Clinton lost for many valid reasons. Until the leftists (Democrats) take a very close look in the mirror, they will still have no clue as to why she lost. This is not taunting, trolling, or an attempt to get a rise out of the generally leftist folks commenting on this site. But think of the irony - the "blue" Democratic party is blaming working class guys for losing the election. The question is: who are the Dems a party of now?

David Brin said...

" The question is: who are the Dems a party of now?"

Everyone except white aging-boomer, angry, non-educated males WABANEMs and their browbeaten wives. All the people who either went to college seriously wanting to learn, or who went into professions that required a facility for facts.

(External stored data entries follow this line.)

-- ==== Sys2Proof/Machine/RegMap.lean ====
section
/-! DEFINITION. The MMIO registers of both dies (R13, R16, R49, R50, R57, R59, R106, R108, R113, R187, R193, R458 to R466): where each lies, what it reads, and which functions may reach it. -/
namespace Sys2Proof.Machine
open Sys2Proof

/-! ## Queue registers (R49, R50) -/

/-- LQCFG of queue q. -/
def State.lq (s : State) (q : Nat) : Nat := (tget s.lqcfg 0 q).toNat
/-- LQCFG EN, PRIV, IEN. -/
def lqEn (v : Nat) : Bool := bitN v 63
def lqPriv (v : Nat) : Bool := bitN v 62
def lqIen (v : Nat) : Bool := bitN v 61
/-- MAXPRI, at most 9 without PRIV. -/
def lqMaxPri (v : Nat) : Nat := if lqPriv v then fld v 57 4 else Nat.min (fld v 57 4) 9
/-- FUNC. -/
def lqFunc (v : Nat) : Nat := fld v 53 4
/-- The function FUNC and LNK name. -/
def lqOwner (v : Nat) : Func := ⟨if bitN v 52 then .east else .west, lqFunc v⟩
/-- The function owns the queue; none does while FUNC is 9 to 15. -/
def lqOwned (v : Nat) (fn : Func) : Bool := decide (lqFunc v < 9) && lqOwner v == fn
/-- A write of the function is a protection violation (R48). -/
def lqForeign (v : Nat) (fn : Func) : Bool := decide (lqFunc v < 9) && lqOwner v != fn
/-- VEC and PASID. -/
def lqVec (v : Nat) : Nat := fld v 20 11
def lqPasid (v : Nat) : Nat := fld v 0 20

/-- The die a queue belongs to. -/
def queueDie (q : Nat) : Die := if q < 32 then .west else .east
/-- The submissions of a queue that wait (R50). DESIGN CHOICE: a pre-empted launch back at the head of its queue is no waiting submission, so it counts neither here nor toward the 256 of R48 (log 78). -/
def State.depth (s : State) (q : Nat) : Nat := (s.launches.filter fun l => l.queue == q && l.phase == .queued).length
/-- The depth of a launch queue (R48). -/
def lqDepth : Nat := 256

/-! ## The map of logical cores (R292, R462) -/

/-- A change of the map of logical cores (R292, R462), as the field-test history holds it: pending, retirement, logical core, site. -/
def mapChange (pending retire : Bool) (core site : Nat) : Nat := pack [(1, b2n pending), (1, b2n retire), (9, core), (9, site)]
/-- The fields of a change. -/
def mcPending (v : Nat) : Bool := bitN v 19
def mcRetire (v : Nat) : Bool := bitN v 18
def mcCore (v : Nat) : Nat := fld v 9 9
def mcSite (v : Nat) : Nat := fld v 0 9
/-- V and the site of a logical core; 0 while no map is loaded. -/
def State.site (s : State) (c : Nat) : Nat := (tget s.cmap 0 c).toNat
/-- V of a logical core (R462). -/
def State.coreOk (s : State) (c : Nat) : Bool := bitN (s.site c) 15
/-- P of a logical core: a change is pending (R292). -/
def State.mapPending (s : State) (c : Nat) : Bool := (s.die (dieOf c)).history.any fun v => mcPending v && mcCore v == c
/-- A launch, placed, pre-empted or ending, holds the core (R466). -/
def State.coreHeld (s : State) (c : Nat) : Bool := s.launches.any fun l => l.phase != .queued && l.allCores.contains c

/-! ## The registers -/

/-- A register of the MMIO windows. -/
inductive Reg where
  | dstat (d : Die) | port (q : Nat) | lqcfg (q : Nat) | lqstat (q : Nat)
  | ageint | holdlim | savebase | savesize | astbase
  | fndom (fn : Func) | part (fn : Func) (word : Nat)
  | icfg (n : Nat) | idrop (n : Nat) | rwa (w : Nat) | rwb (w : Nat)
  | fqbase (d : Die) | fqcfg (d : Die) | frzstat (d : Die) | frzrel (d : Die) | sresume (d : Die) | ftag (d : Die) | ftagst (d : Die)
  | ecnt (d : Die) (u : Nat) | cmape (d : Die) (k : Nat) | spare (d : Die) (n : Nat) | mapcmd (d : Die) | mapst (d : Die) | fttgt (d : Die)
  | fwctl (d : Die) | fwlen (d : Die) | fwstat (d : Die) | lnkctl (d : Die) (k : Nat) | brstat (d : Die) (n : Nat)
  deriving DecidableEq, Repr

/-- The index of offset o in an array of n registers from base, a stride apart. -/
def arr (o base stride n : Nat) : Option Nat := if base ≤ o ∧ o < base + stride * n ∧ (o - base) % stride = 0 then some ((o - base) / stride) else none

/-- The register at an offset, a multiple of 8, of a die's window; a launch port spans 64 bytes. -/
def regAt (d : Die) (o : Nat) : Option Reg :=
  let q := 32 * dieNat d
  let fn := fun n => (⟨d, n⟩ : Func)
  match o with
  | 0x100 => some (.dstat d)
  | 0x3000 => some .ageint
  | 0x3008 => some .holdlim
  | 0x3010 => some .savebase
  | 0x3018 => some .savesize
  | 0x4000 => some .astbase
  | 0x8000 => some (.fqbase d)
  | 0x8008 => some (.fqcfg d)
  | 0x8010 => some (.frzstat d)
  | 0x8018 => some (.frzrel d)
  | 0x8020 => some (.sresume d)
  | 0x8028 => some (.ftag d)
  | 0x8030 => some (.ftagst d)
  | 0x8740 => some (.mapcmd d)
  | 0x8748 => some (.mapst d)
  | 0x8750 => some (.fttgt d)
  | 0x8800 => some (.fwctl d)
  | 0x8808 => some (.fwlen d)
  | 0x8810 => some (.fwstat d)
  | _ =>
    (if 0x1000 ≤ o ∧ o < 0x1800 then some (.port (q + (o - 0x1000) / 64)) else none)
      <|> ((arr o 0x2000 16 32).map fun n => .lqcfg (q + n)) <|> ((arr o 0x2008 16 32).map fun n => .lqstat (q + n))
      <|> ((arr o 0x5000 8 9).map fun n => .fndom (fn n))
      <|> (if 0x5100 ≤ o ∧ o < 0x5100 + 0x40 * 9 ∧ (o - 0x5100) % 0x40 < 0x28 then some (.part (fn ((o - 0x5100) / 0x40)) ((o - 0x5100) % 0x40 / 8)) else none)
      <|> (if d = .west then (arr o 0x6000 16 64).map .icfg else none) <|> (if d = .west then (arr o 0x6008 16 64).map .idrop else none)
      <|> (if d = .west then (arr o 0x7000 16 16).map .rwa else none) <|> (if d = .west then (arr o 0x7008 16 16).map .rwb else none)
      <|> ((arr o 0x8100 8 21).map (.ecnt d)) <|> ((arr o 0x8200 8 160).map (.cmape d)) <|> ((arr o 0x8700 8 8).map (.spare d))
      <|> (if d = .west ∨ o < 0x8930 then ((arr o 0x8900 8 12).filter fun k => k < 6 || 8 ≤ k).map (.lnkctl d) else none)
      <|> ((arr o 0x8A00 8 14).map (.brstat d))

/-- The register a physical address lies in. -/
def regOf (pa : Nat) : Option Reg := match regionOf pa with | .mmio d o => regAt d (o / 8 * 8) | _ => none

/-! ## What they read -/

/-- DSTAT (R16). -/
def Boot.word (b : Boot) : Nat :=
  pack [(1, b2n b.ready), (1, b2n b.degr), (2, 0), (4, b.ingest.toNat), (6, b.span.toNat), (1, b2n b.pcie), (8, b.hbm.toNat), (1, b2n b.bridge), (1, b2n b.map),
    (1, b2n b.fwslot), (1, b2n b.fwok), (5, b.step)]
/-- The row of the site a logical core is bound to (R292). -/
def State.siteRow (s : State) (c : Nat) : Nat := s.site c % 16
/-- The channel of the mirror bridge on which packets of a core cross: its row's, or the detour's (R8, R9, R450). -/
def State.channelOf (s : State) (c : Nat) : Nat := s.brVia (s.siteRow c)
/-- The width code of a span link or ingest port (R464). -/
def State.lnkCode (s : State) (d : Die) (k : Nat) : Nat :=
  if k < 6 then (if (s.die d).boot.span.getLsbD k then tget (s.die d).lnkWidth 3 k else 0) else if s.west.boot.ingest.getLsbD (k - 8) then 3 else 0

/-- The value a register reads as. -/
def State.regRead (s : State) : Reg → Nat
  | .dstat d => (s.die d).boot.word
  | .port _ => 0
  | .lqcfg q => s.lq q
  | .lqstat q => pack [(26, tget s.lqseq 0 q), (9, s.depth q), (12, 0), (1, 0), (16, tget s.lqdrop 0 q)]
  | .ageint => s.ageint.toNat
  | .holdlim => s.holdlim.toNat
  | .savebase => s.savebase.toNat
  | .savesize => s.savesize.toNat
  | .astbase => s.astbase.toNat
  | .fndom fn => (s.fndomOf fn).toNat
  | .part fn w => (tget s.part (partReset (8 * fnIdx fn + w)) (8 * fnIdx fn + w)).toNat
  | .icfg n => (tget s.icfg 0 n).toNat
  | .idrop n => (tget s.idrop 0 n).toNat
  | .rwa w => (tget s.rwa 0 w).toNat
  | .rwb w => (tget s.rwb 0 w).toNat
  | .fqbase d => (s.die d).fqbase.toNat
  | .fqcfg d => (s.die d).miss * 2 ^ 32 + (s.die d).fqvec.toNat
  | .frzstat d => let l := (s.die d).frozen; (match l with | z :: _ => z.master.toNat * 2 ^ 32 | [] => 0) + Nat.min l.length 0xFFFF
  | .frzrel _ | .sresume _ | .ftag _ | .mapcmd _ | .fwctl _ => 0
  | .ftagst d => b2n (s.die d).ftagBusy.isSome * 2 ^ 63 + (s.die d).ftagRes.toNat
  | .ecnt d u => (tget (s.die d).ecnt 0 u).toNat
  | .cmape d k => let c := 160 * dieNat d + k; s.site c + 2 ^ 14 * b2n (s.mapPending c)
  | .spare d n => pack [(1, b2n ((s.die d).spareFree.getLsbD n)), (1, b2n ((s.die d).spareBad.getLsbD n)), (9, (Config.spareSite (8 * dieNat d + n)).toNat)]
  | .mapst d => (s.die d).mapst.toNat
  | .fttgt d =>
    let x := s.die d
    2 ^ 63 * b2n x.fttgtEn + 2 ^ 62 * b2n (x.fttgtEn && !s.coreHeld x.fttgtCore) + x.fttgtCore
  | .fwlen d => (s.die d).fwlen.toNat
  | .fwstat d =>
    let x := s.die d
    pack [(32, (tget x.fwVer (Config.fwVersion (2 * dieNat d + b2n x.boot.fwslot)) (b2n x.boot.fwslot)).toNat), (16, 0), (4, x.boots), (1, b2n x.aVal), (1, b2n x.bVal),
      (1, b2n x.fwBusy.isSome), (1, b2n x.boot.fwslot), (8, x.fwLast.toNat)]
  | .lnkctl d k => pack [(16, tget (s.die d).lnkRetry 0 k), (6, 0), (2, s.lnkCode d k), (40, 0)]
  | .brstat _ n => pack [(5, s.brVia n), (3, 0), (1, b2n (!s.brDead.contains n)), (4, tget s.brSpares 2 n)]

/-! ## Access by a function (R13, R106) -/

/-- The function may read the register. -/
def State.regReadable (s : State) (fn : Func) : Reg → Bool
  | .lqcfg q => fn.num == 0 || lqOwned (s.lq q) fn
  | .lqstat q => fn.num == 0 || lqOwned (s.lq q) fn
  | _ => fn.num == 0
/-- The function may write the register. -/
def State.regWritable (s : State) (fn : Func) : Reg → Bool
  | .port q => !lqForeign (s.lq q) fn
  | _ => fn.num == 0

/-- The cause of R468 that an MMIO access breaks, if any; an offset that no register has is one no rule permits. -/
def State.mmioBreach (s : State) (fn : Func) (write : Bool) (pas : List Nat) : Option Nat :=
  pas.findSome? fun a =>
    match regOf a with
    | none => some 2
    | some r =>
      if write then (if s.regWritable fn r then none else match r with | .port _ => some 3 | _ => some 2)
      else if s.regReadable fn r then none else some 2

/-- The first address of a translated access to MMIO that breaks a rule, with its cause: pairs of the physical and the virtual address of each byte. -/
def State.mmioCause (s : State) (fn : Func) (write : Bool) (l : List (Nat × Nat)) : Option (Nat × Nat) :=
  l.findSome? fun p => if isMmio p.1 then (s.mmioBreach fn write [p.1]).map fun v => (v, p.2) else none

/-- An access to a register of a die whose controller restarts waits: every read (R457), and during a SWAP every write but a submission too (R465). -/
def State.mmioWaits (s : State) (read : Bool) (pas : List Nat) : Bool :=
  pas.any fun a => match regionOf a with
    | .mmio d _ => !(s.die d).ctl.up && (read || ((s.die d).ctl.swap && match regOf a with | some (.port _) => false | _ => true))
    | _ => false
/-- The bytes an MMIO read returns. -/
def State.mmioRead (s : State) (pas : List Nat) : List Byte :=
  pas.map fun a => match regOf a with | some r => BitVec.ofNat 8 (s.regRead r / 2 ^ (8 * (a % 8))) | none => 0

end Sys2Proof.Machine
end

Sure there is a caste or class component. The REAL proletariat knows that the DP fights for them, the way that almost all members of the Greatest Generation adored FDR above all living humans. The WABANEMS claim to admire The Greatest Generation while spewing venom at everything they stood for.

" The question is: who are the Dems a party of now?"

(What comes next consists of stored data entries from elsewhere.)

/-- The image of a stream. -/
def Core.image (k : Core) (c : Nat) (st : Stream) : List Byte :=
  let rows := ((natsFrom 0 st.depth).map fun i => rowBytes (k.row c (st.key i))).flatten
  let sts := (natsFrom 0 st.depth).map fun i => BitVec.ofNat 8 (b2n (k.isFull (st.key i)) + 2 * (k.kindOf (st.key i)).toNat)
  sliceB (st.rcd ++ rows ++ sts) 0 (imageLen st.depth)

/-- The row number of four nest indices. -/
def posNat (d : BitVec 512) (l : List Byte) (b : Nat) : Nat :=
  let n := fun i => Nat.max 1 (dN d i)
  leAt l b 4 + n 0 * (leAt l (b + 4) 4 + n 1 * (leAt l (b + 8) 4 + n 2 * leAt l (b + 12) 4))

/-- The position of the row at the head: the fetch position less the data rows held in the ring. -/
def Core.headPosOf (k : Core) (st : Stream) : Nat :=
  st.pos - ((natsFrom 0 st.count).filter fun i => k.kindOf (st.key (st.head + i)) == 0).length

end Sys2Proof.Machine
end

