/-- The end of an inbound nest: its own, or the one `SEOS` set, with the marker's status (R164, R275). -/
def Stream.finish (st : Stream) : Nat × Nat := st.endPos.getD (rowTotal st.desc st.map, 0)

/-- Aligned 8-byte units of the next row that are read before the others (R127). -/
def State.readEarly (s : State) (c i : Nat) (t : Stream) (as units : List Nat) : State :=
  match s.farRead c { t with asked := none } (as.filter fun a => units.contains (a / 8)) with
  | (s1, .ok r) => s1.modStream c i fun t => { t with early := r.1.foldl (fun e q => tset e q.1 q.2) t.early }
  | (s1, .wait) => s1
  | _ => s
/-- The next row of an inbound stream from its far end (R154): a row from the host or a peer is asked for first, keeps its translation, and comes with the answer (R113, R117, R423); some of its units may be read before the others (R127). A row from scratchpad takes its bank a cycle for each row read (R26). -/
def State.fetchRow (s : State) (c i : Nat) (t : Stream) (units : List Nat) : State :=
  let total := rowTotal t.desc t.map
  let as := rowAddrs t.desc t.map total t.pos
  let q := if t.asked.isSome then (s, Eng.ok t.askPas) else s.farAddrs c t .read as
  let far := match q with | (s1, .ok r) => dKind t.desc != 1 && s1.anyFar (r.map Prod.fst) | _ => false
  if far && t.asked.isNone then
    (match q.2 with | .ok r => (q.1.modStream c i fun t => { t with asked := some (q.1.serial, q.1.time.toNat), askPas := r }).tick | _ => q.1)
  else if !units.isEmpty then (if far then s else s.readEarly c i t as units)
  else
    match s.farRead c t as with
    | (s1, .ok r) =>
      let bytes := t.early.foldl (fun (b : Tbl Byte) e => if as.contains e.1 then tset b e.1 e.2 else b) r.1
      let s2 := if dKind t.desc = 1 then { s1 with cycles := s1.cycles + ((as.map (· / 256)).eraseDups).length } else s1
      (s2.modStream c i fun t => { t with objOk := r.2 }).rowIn c i 0 (rowFrom t.desc t.map total t.pos bytes)
    | (s1, .wait) => s1
    | (s1, x) => s1.streamErr c i .read x

/-- `STREAM_ROW_FETCH` (R154): the next row, or the marker, of an inbound stream, or units of the row that are read early (R127). A halted one writes its last marker (R412). -/
def execStreamRowFetch (core : Nat) (a : RowAct) (s : State) : Out :=
  let st := a.st
  .next (match s.stream core st with
  | none => s
  | some t =>
    match t.owe with
    | some v =>
      if (s.core core).canFill t && !t.saved then (s.fillRow core st t 1 (eosRow v)).modStream core st fun t => { t with owe := none } else s
    | none =>
      let e := t.finish
      if !s.mayFetch core st t || !(s.core core).canFill t then s
      else if t.endPos.isSome ∧ e.1 ≤ t.pos then
        (if s.forkRoom core st t true then
          let s1 := s.rowIn core st 1 (eosRow e.2)
          match t.seos with
          | some q => (s1.modStream core st fun t => { t with seos := none }).complete core q.1
          | none => s1
        else s)
      else if !([0, 1, 2, 3, 6].contains (dKind t.desc)) || t.paused.isSome then s
      else if e.1 ≤ t.pos then (if s.forkRoom core st t true then s.rowIn core st 1 (eosRow e.2) else s)
      else if dKind t.desc = 3 || !s.forkRoom core st t false then s
      else s.fetchRow core st t a.units)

The United States of America... the Union in this ongoing Civil War. A nation that believes that science and facts matter and have helped us spectacularly and will help us more, tomorrow.

BTW the WABANEMs were outnumbered at the polls. By 2.5 million and rising and probably vastly more, since the pop[ular vote was tweaked in every red state where voting machines have no audit capability.

What are WAMANEMs? Look up the term "lumpenproletariat." The same clade who fought against their own class interests for the plantation owners. Oh, be proud of the confederacy's victory.

It won't last.

David Brin said...

onward

I won't be back here.

onward

Anonymous said...

And that's exactly my point. There is no self reflection, just indignant bitterness. Unfortunately, I know what lummpen proletariat is, having to have studied Das Kapital while still in my teens. The inner city food-stamp demographic (which Clinton has openly called upon to support her) is it.

And the Union is not in a Civil War yet, thankfully. If it gets to that point, the "North" will no longer have the Iowa, Kansas and any other heartland regiments. And I wouldn't count on Air BnB programmers to fill the ranks, either.

What's really interesting is that the self-appointed intellectuals refuse to even consider the possibility of having been wrong in something. I thought open-mindedness was a virtue, diversity and all.